▶ **Your instructions**
Use the entries below and reproduce exactly the lines from the one containing "hr => (s.setIndex" down to the one containing "hr => (s.setScreen", both of them included.

_ _ _ _

/-! ### Decoding is inverted by encoding, up to the ignored field (R64, R68) -/

/-- Only the branch of family 8 answers a shift. -/
theorem decodeFamily8_of_isShift {w : Word} {i : Instr} (h : decodeWord w = .ok i) (hi : i.IsShift) :
    (opField w).toNat = 8 ∧ decodeFamily8 w = .ok i := by
  obtain ⟨x, hx⟩ := hi
  unfold decodeWord at h
  split at h
  case h_9 hop => exact ⟨hop, h⟩
  all_goals grind [decodeFamily0, decodeFamilyE, decodeFamilyF]

/-- A word that decodes to a shift is that shift's spelling with its own y field. -/
theorem formatXYN_of_decodeWord_shift {w : Word} {i : Instr} (h : decodeWord w = .ok i) (hi : i.IsShift) :
    ∃ x n, formatXYN 0x8 x (yField w) n = w ∧ (i = .shr x ∧ n = 0x6 ∨ i = .shl x ∧ n = 0xE) := by
  obtain ⟨hop, h8⟩ := decodeFamily8_of_isShift h hi
  obtain ⟨x, hx⟩ := hi
  unfold decodeFamily8 at h8
  split at h8 <;> cases h8
  case h_7 hn => exact ⟨xField w, 0x6, formatXYN_of_opField_of_nField hop hn, .inl ⟨rfl, rfl⟩⟩
  case h_9 hn => exact ⟨xField w, 0xE, formatXYN_of_opField_of_nField hop hn, .inr ⟨rfl, rfl⟩⟩
  all_goals simp at hx

theorem regBits_zero : regBits 0 = 0#4 := rfl

/-- The mask `0xFF0F` clears the y field and keeps the others. -/
theorem formatXYN_and_0xFF0F (op : Nibble) (x y : Reg) (n : Nibble) :
    formatXYN op x y n &&& 0xFF0F = formatXYN op x 0 n := by
  rw [formatXYN, formatXYN, show (0xFF0F : Word) = 0xFF#8 ++ (0x0#4 ++ 0xF#4 : BitVec 8) by decide,
    BitVec.and_append, BitVec.and_append, Laws.MatchesRow.and_byteMask, Laws.MatchesRow.and_nibbleMask,
    BitVec.and_zero, regBits_zero]

/-- A decoded word is a word of its instruction's row. -/
theorem rowOf_accepts_of_decodeWord {w : Word} {i : Instr} (h : decodeWord w = .ok i) :
    (rowOf i).accepts w = true := by
  obtain rfl | hi := encode_of_decodeWord h
  · exact rowOf_accepts_encode i
  · obtain ⟨x, n, hw, ⟨rfl, rfl⟩ | ⟨rfl, rfl⟩⟩ := formatXYN_of_decodeWord_shift h hi
    · exact hw ▸ Laws.MatchesRow.formatXY_accepts 0x8 x (yField w) 0x6 _
    · exact hw ▸ Laws.MatchesRow.formatXY_accepts 0x8 x (yField w) 0xE _

theorem decodeWord_ok_iff_legalWord (w : Word) : (∃ i, decodeWord w = .ok i) ↔ legalWord w = true := by
  rw [legalWord_iff]
  constructor
  · rintro ⟨i, h⟩
    exact ⟨i, rowOf_accepts_of_decodeWord h⟩
  · rintro ⟨i, hw⟩
    obtain ⟨j, hj, -⟩ := decodeWord_of_accepts hw
    exact ⟨j, hj⟩

end Sys2Proof

namespace Sys2Proof.Proofs

open Sys2Proof Sys2Proof.Machine Sys2Proof.Claims

/-- Settles O8: the decoder reads back the operands from the fields, and the two bytes joined are the word. -/
theorem decodeOfEncode : Obligations.DecodeOfEncode := by
  refine fun i => ⟨decodeWord_encode i, ?_⟩
  rw [encodeBytes, decodeBytes, joinBytes_split, decodeWord_encode]

/-- Settles O9: a decoded word is one of its instruction's row, and a word of a row decodes. -/
theorem decoderAcceptsExactlyTheTable : Obligations.DecoderAcceptsExactlyTheTable :=
  decodeWord_ok_iff_legalWord

/-- Settles O10: every word but a shift's is the encoding itself, and a shift's loses its y field. -/
theorem encodeOfDecode : Obligations.EncodeOfDecode := by
  refine fun w i h => ⟨rowOf_accepts_of_decodeWord h, ?_⟩
  by_cases hi : i.IsShift
  · obtain ⟨x, n, hw, ⟨rfl, rfl⟩ | ⟨rfl, rfl⟩⟩ := formatXYN_of_decodeWord_shift h hi
    · exact hw ▸ (formatXYN_and_0xFF0F 0x8 x (yField w) 0x6).symm
    · exact hw ▸ (formatXYN_and_0xFF0F 0x8 x (yField w) 0xE).symm
  · have hw : encode i = w := (encode_of_decodeWord h).resolve_right hi
    split
    · exact absurd ⟨_, .inl rfl⟩ hi
    · exact absurd ⟨_, .inr rfl⟩ hi
    · exact hw

/-- Settles O11: a word of a row decodes to an instruction of that row, and it decodes to one instruction only. -/
theorem tableRowsNeverOverlap : Obligations.TableRowsNeverOverlap := by
  intro w r q hr hq hrw hqw
  obtain ⟨i, -, rfl⟩ := List.mem_map.mp hr
  obtain ⟨j, -, rfl⟩ := List.mem_map.mp hq
  obtain ⟨k, hk, hki⟩ := decodeWord_of_accepts hrw
  obtain ⟨l, hl, hlj⟩ := decodeWord_of_accepts hqw
  cases hk.symm.trans hl
  exact hki.symm.trans hlj

/-- Settles O13: ten words, each decoded by evaluation. -/
theorem sampleWordsDecode : Obligations.SampleWordsDecode := by
  unfold Obligations.SampleWordsDecode
  decide

end Sys2Proof.Proofs
end

section
/-! PROOFS. What an instruction can answer, said once, and the statements about every instruction and every step: what
they own, the ticks, the modes and the font (10_state, 20_memory section 2, 40_step_cycle). -/

namespace Sys2Proof.Machine

open Sys2Proof.Claims

/-! ### A completed store lies in RAM (R43, R58) -/

/-- Memory differs by one block written at `I`, every byte of it inside RAM. -/
def StoresInRam (s t : State) : Prop :=
  ∃ bs : List Byte, t.mem = Memory.writeRange s.mem s.i.toNat bs ∧ Config.fontEnd ≤ s.i.toNat ∧
    s.i.toNat + bs.length ≤ Config.memSize

theorem guardWrite_inRam {n : Nat} {s u t : State} (hn : 0 < n) (h16 : n ≤ 16) (h : guardWrite n s u = .next t) :
    (t = u ∧ Config.fontEnd ≤ s.i.toNat ∧ s.i.toNat + n ≤ Config.memSize) ∨ ∃ c, t = s.halted c := by
  rw [guardWrite_eq hn h16] at h
  split at h
  · cases h; exact .inr ⟨_, rfl⟩
  · next hfont =>
    split at h
    · next hend => cases h; exact .inl ⟨rfl, Nat.le_of_not_lt hfont, hend⟩
    · cases h; exact .inr ⟨_, rfl⟩

/-! ### Where a register write and a skip lead -/

theorem State.reg_setReg_of_mayWrite {r x : Reg} (s : State) (b : Byte) (h : (r == x) = false) :
    (s.setReg x b).reg r = s.reg r :=
  s.reg_setReg_of_ne b (beq_eq_false_iff_ne.mp h)

theorem State.reg_setFlag_of_mayWrite {r : Reg} (s : State) (f : Bool) (h : (r == 15) = false) :
    (s.setFlag f).reg r = s.reg r :=
  s.reg_setReg_of_mayWrite _ h

theorem State.reg_setReg_setFlag_of_mayWrite {r x : Reg} (s : State) (b : Byte) (f : Bool)
    (h : (r == x || r == 15) = false) : ((s.setReg x b).setFlag f).reg r = s.reg r := by
  obtain ⟨hx, hf⟩ := Bool.or_eq_false_iff.mp h
  exact (State.reg_setFlag_of_mayWrite _ f hf).trans (s.reg_setReg_of_mayWrite b hx)

theorem State.reg_setRegs_regsLoaded (s : State) (x k : Reg) :
    (s.setRegs (regsLoaded x s)).reg k = if k ≤ x then Memory.read s.mem (s.i.toNat + k.val) else s.reg k :=
  getElem_regsLoaded x s k

theorem State.skipIf_pc_cases (s : State) (c : Bool) : (s.skipIf c).pc = s.pc + 2 ∨ (s.skipIf c).pc = s.pc + 4 := by
  cases c
  · exact .inl rfl
  · exact .inr rfl

theorem addrWord_le (nnn : Addr12) : (addrWord nnn).toNat ≤ 0xFFF := by
  have hlt := nnn.isLt
  rw [addrWord_toNat]
  omega

/-! ### Everything an instruction can answer -/

/-- What every instruction keeps that completes in RUN and leaves the stack alone. The fields that its own operations
do not touch hold by definition. -/
structure Plain (i : Instr) (s t : State) : Prop where
  regs : ∀ r, mayWriteReg i r = false → t.reg r = s.reg r := by intros; rfl
  index : mayWriteIndex i = false → t.i = s.i := by intros; rfl
  pc : t.pc = s.pc + 2 ∨ t.pc = s.pc + 4 ∨ t.pc.toNat ≤ 0x10FE := by exact .inl rfl
  mem : t.mem = s.mem ∨ mayWriteMemory i = true ∧ StoresInRam s t := by exact .inl rfl
  stack : SameStack s t := by exact ⟨rfl, rfl⟩
  st : (∀ x, i ≠ .ldSTVx x) → t.st = s.st := by intros; rfl
  mode : t.mode = s.mode := by rfl
  fault : t.fault = s.fault := by rfl
  draws : (∀ x nn, i ≠ .rnd x nn) → t.draws = s.draws := by intros; rfl

/-- For any register file written, so that no check of a field looks into the bytes loaded. -/
theorem plain_loadRegs (x : Reg) (s : State) (v : Vector Byte 16) (w : Word)
    (hv : ∀ r, mayWriteReg (.loadRegs x) r = false → (s.setRegs v).reg r = s.reg r) :
    Plain (.loadRegs x) s ((s.setRegs v).setIndex w).advance :=
  { regs := hv, index := nofun }

/-- The states an instruction can answer: a fault taken, the wait for a key, a call, a return, or a plain completion. -/
inductive Answers (s : State) : Instr → State → Prop where
  | fault {i : Instr} (c : Cause) : Answers s i (s.halted c)
  | await (x : Reg) : Answers s (.ldVxK x) (s.enterWait x)
  | push (nnn : Addr12) (hs : s.sp.toNat < 16) : Answers s (.call nnn) (s.pushed (addrWord nnn) hs)
  | pop (hne : s.sp ≠ 0) (hs : s.sp.toNat - 1 < 16) : Answers s .ret (s.popped hs)
  | plain {i : Instr} {t : State} (h : Plain i s t) : Answers s i t

theorem exec_answers {i : Instr} {s t : State} (h : exec i s = .next t) : Answers s i t := by
  cases i with
  | ret =>
    obtain ⟨-, rfl⟩ | ⟨hne, hs, rfl⟩ := popReturn_cases h
    · exact .fault _
    · exact .pop hne hs
  | call nnn =>
    obtain ⟨hs, rfl⟩ | ⟨-, rfl⟩ := callTo_cases h
    · exact .push nnn hs
    · exact .fault _
  | ldVxK x => cases h; exact .await x
  | jp nnn => cases h; exact .plain { pc := .inr (.inr ((addrWord_le nnn).trans (by decide))) }
  | jpV0 nnn =>
    cases h
    have hnnn := nnn.isLt
    have hv0 := (s.reg 0).isLt
    have hpc := addrWord_add_byteWord_toNat nnn (s.reg 0)
    exact .plain { pc := .inr (.inr (hpc.trans_le (by omega))) }
  | seImm | sneImm | seReg | sneReg => cases h; exact .plain { pc := (s.skipIf_pc_cases _).imp_right .inl }
  | skp | sknp =>
    obtain ⟨b, rfl⟩ | ⟨c, rfl⟩ := skipOnKey_cases h
    · exact .plain { pc := (s.skipIf_pc_cases b).imp_right .inl }
    · exact .fault c
  | ldImm | addImm | ldReg | orReg | andReg | xorReg | ldVxDT =>
    cases h; exact .plain { regs := fun _ hr => s.reg_setReg_of_mayWrite _ hr }
  | rnd x nn =>
    cases h
    exact .plain { regs := fun _ hr => s.countDraw.reg_setReg_of_mayWrite _ hr
                   draws := fun hne => absurd rfl (hne x nn) }
  | addReg | subReg | subnReg | shr | shl =>
    cases h; exact .plain { regs := fun _ hr => s.reg_setReg_setFlag_of_mayWrite _ _ hr }
  | addIVx x =>
    cases h
    exact .plain { regs := fun _ hr => (s.setIndex _).reg_setFlag_of_mayWrite _ hr, index := nofun }
  | drw x y n =>
    obtain rfl | ⟨c, rfl⟩ := guardRead_cases h
    · exact .plain { regs := fun _ hr => (s.setScreen _).reg_setFlag_of_mayWrite _ hr }
    · exact .fault c
  | ldI | ldF => cases h; exact .plain { index := nofun }
  | ldSTVx x => cases h; exact .plain { st := fun hne => absurd rfl (hne x) }
  | ldB x =>
    obtain ⟨rfl, hlo, hhi⟩ | ⟨c, rfl⟩ := guardWrite_inRam (by decide) (by decide) h
    · exact .plain { mem := .inr ⟨rfl, bcdDigits (s.reg x), rfl, hlo, hhi⟩ }
    · exact .fault c
  | storeRegs x =>
    obtain ⟨rfl, hlo, hhi⟩ | ⟨c, rfl⟩ := guardWrite_inRam (Nat.succ_pos _) x.isLt h
    · exact .plain { mem := .inr ⟨rfl, regsUpTo x s, rfl, hlo, by rwa [length_regsUpTo]⟩, index := nofun }
    · exact .fault c
  | loadRegs x =>
    obtain rfl | ⟨c, rfl⟩ := guardRead_cases h
    · refine .plain (plain_loadRegs x s _ _ fun k hk => ?_)
      exact (s.reg_setRegs_regsLoaded x k).trans (if_neg (of_decide_eq_false hk))
    · exact .fault c
  | cls | ldDTVx => cases h; exact .plain {}

/-- Memory after an instruction is as before it, or one block in RAM was written, by a store. -/
theorem exec_mem {i : Instr} {s t : State} (h : exec i s = .next t) :
    t.mem = s.mem ∨ mayWriteMemory i = true ∧ StoresInRam s t := by
  cases exec_answers h with
  | plain hp => exact hp.mem
  | fault | await | push | pop => exact .inl rfl

theorem exec_st {i : Instr} {s t : State} (h : exec i s = .next t) (hi : ∀ x, i ≠ .ldSTVx x) : t.st = s.st := by
  cases exec_answers h with
  | plain hp => exact hp.st hi
  | fault | await | push | pop => rfl

/-! ### Every instruction answers a next state while sp is at most 16 (R18, R206) -/

theorem guardRead_next (n : Nat) (s u : State) : ∃ t, guardRead n s u = .next t := by
  rw [guardRead]
  cases precheck readCheck s.i.toNat n with
  | none => exact ⟨u, rfl⟩
  | some c => exact ⟨s.halted c, rfl⟩

theorem guardWrite_next (n : Nat) (s u : State) : ∃ t, guardWrite n s u = .next t := by
  rw [guardWrite]
  cases precheck writeCheck s.i.toNat n with
  | none => exact ⟨u, rfl⟩
  | some c => exact ⟨s.halted c, rfl⟩

theorem skipOnKey_next (p : Bool) (x : Reg) (s : State) : ∃ t, skipOnKey p x s = .next t := by
  rw [skipOnKey]
  cases keyOperand x s with
  | ok k => exact ⟨_, rfl⟩
  | error c => exact ⟨s.halted c, rfl⟩

theorem callTo_next {s : State} (target : Word) (h : s.sp.toNat ≤ 16) : ∃ t, callTo target s = .next t := by
  obtain hlt | hfull := Nat.lt_or_eq_of_le h
  · exact ⟨_, callTo_of_lt target hlt⟩
  · exact ⟨_, callTo_of_full target hfull⟩

theorem popReturn_next {s : State} (h : s.sp.toNat ≤ 16) : ∃ t, popReturn s = .next t := by
  by_cases h0 : s.sp.toNat = 0
  · exact ⟨_, popReturn_of_empty (BitVec.eq_of_toNat_eq h0)⟩
  · exact ⟨_, popReturn_of_pos (by omega) (by omega)⟩

theorem exec_next (i : Instr) {s : State} (h : s.sp.toNat ≤ 16) : ∃ t, exec i s = .next t := by
  cases i with
  | ret => exact popReturn_next h
  | call nnn => exact callTo_next (addrWord nnn) h
  | skp x | sknp x => exact skipOnKey_next _ x s
  | ldB x | storeRegs x => exact guardWrite_next _ s _
  | drw x y n | loadRegs x => exact guardRead_next _ s _
  | _ => exact ⟨_, rfl⟩

theorem step_next {s : State} (h : s.sp.toNat ≤ 16) : ∃ t, step s = .next t := by
  obtain ⟨-, hs⟩ | ⟨-, -, _, -, hs⟩ | ⟨-, -, -, _, hs⟩ | ⟨-, i, -, hs⟩ := step_cases s
  · exact ⟨s, hs⟩
  · exact ⟨_, hs⟩
  · exact ⟨_, hs⟩
  · rw [hs]
    exact exec_next i (s := s.tick) h

/-! ### Steps -/

theorem step_of_ne_run {s : State} (h : s.mode ≠ .run) : step s = .next s := by
  cases hm : s.mode with
  | run => exact absurd hm h
  | wait r => exact step_of_wait hm
  | halt => exact step_of_halt hm

/-- A RUN-mode step that fetches no `FX18` leaves the sound timer as the tick did, also when it faults. -/
theorem step_st {s t : State} (h : step s = .next t) (hm : s.mode = .run) (hi : ∀ x, ¬ Fetches s (.ldSTVx x)) :
    t.st = countDown s.st := by
  obtain ⟨hne, -⟩ | ⟨-, -, _, -, hs⟩ | ⟨-, -, -, _, hs⟩ | ⟨-, i, hf, hs⟩ := step_cases s
  · exact absurd hm hne
  · cases hs.symm.trans h; rfl
  · cases hs.symm.trans h; rfl
  · exact exec_st (hs.symm.trans h) fun x hx => hi x (hx ▸ hf)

_ _ _ _

▶ **Reply**
    exact .plain { regs := fun _ hr => (s.setIndex _).reg_setFlag_of_mayWrite _ hr, index := nofun }
  | drw x y n =>
    obtain rfl | ⟨c, rfl⟩ := guardRead_cases h
    · exact .plain { regs := fun _ hr => (s.setScreen _).reg_setFlag_of_mayWrite _ hr }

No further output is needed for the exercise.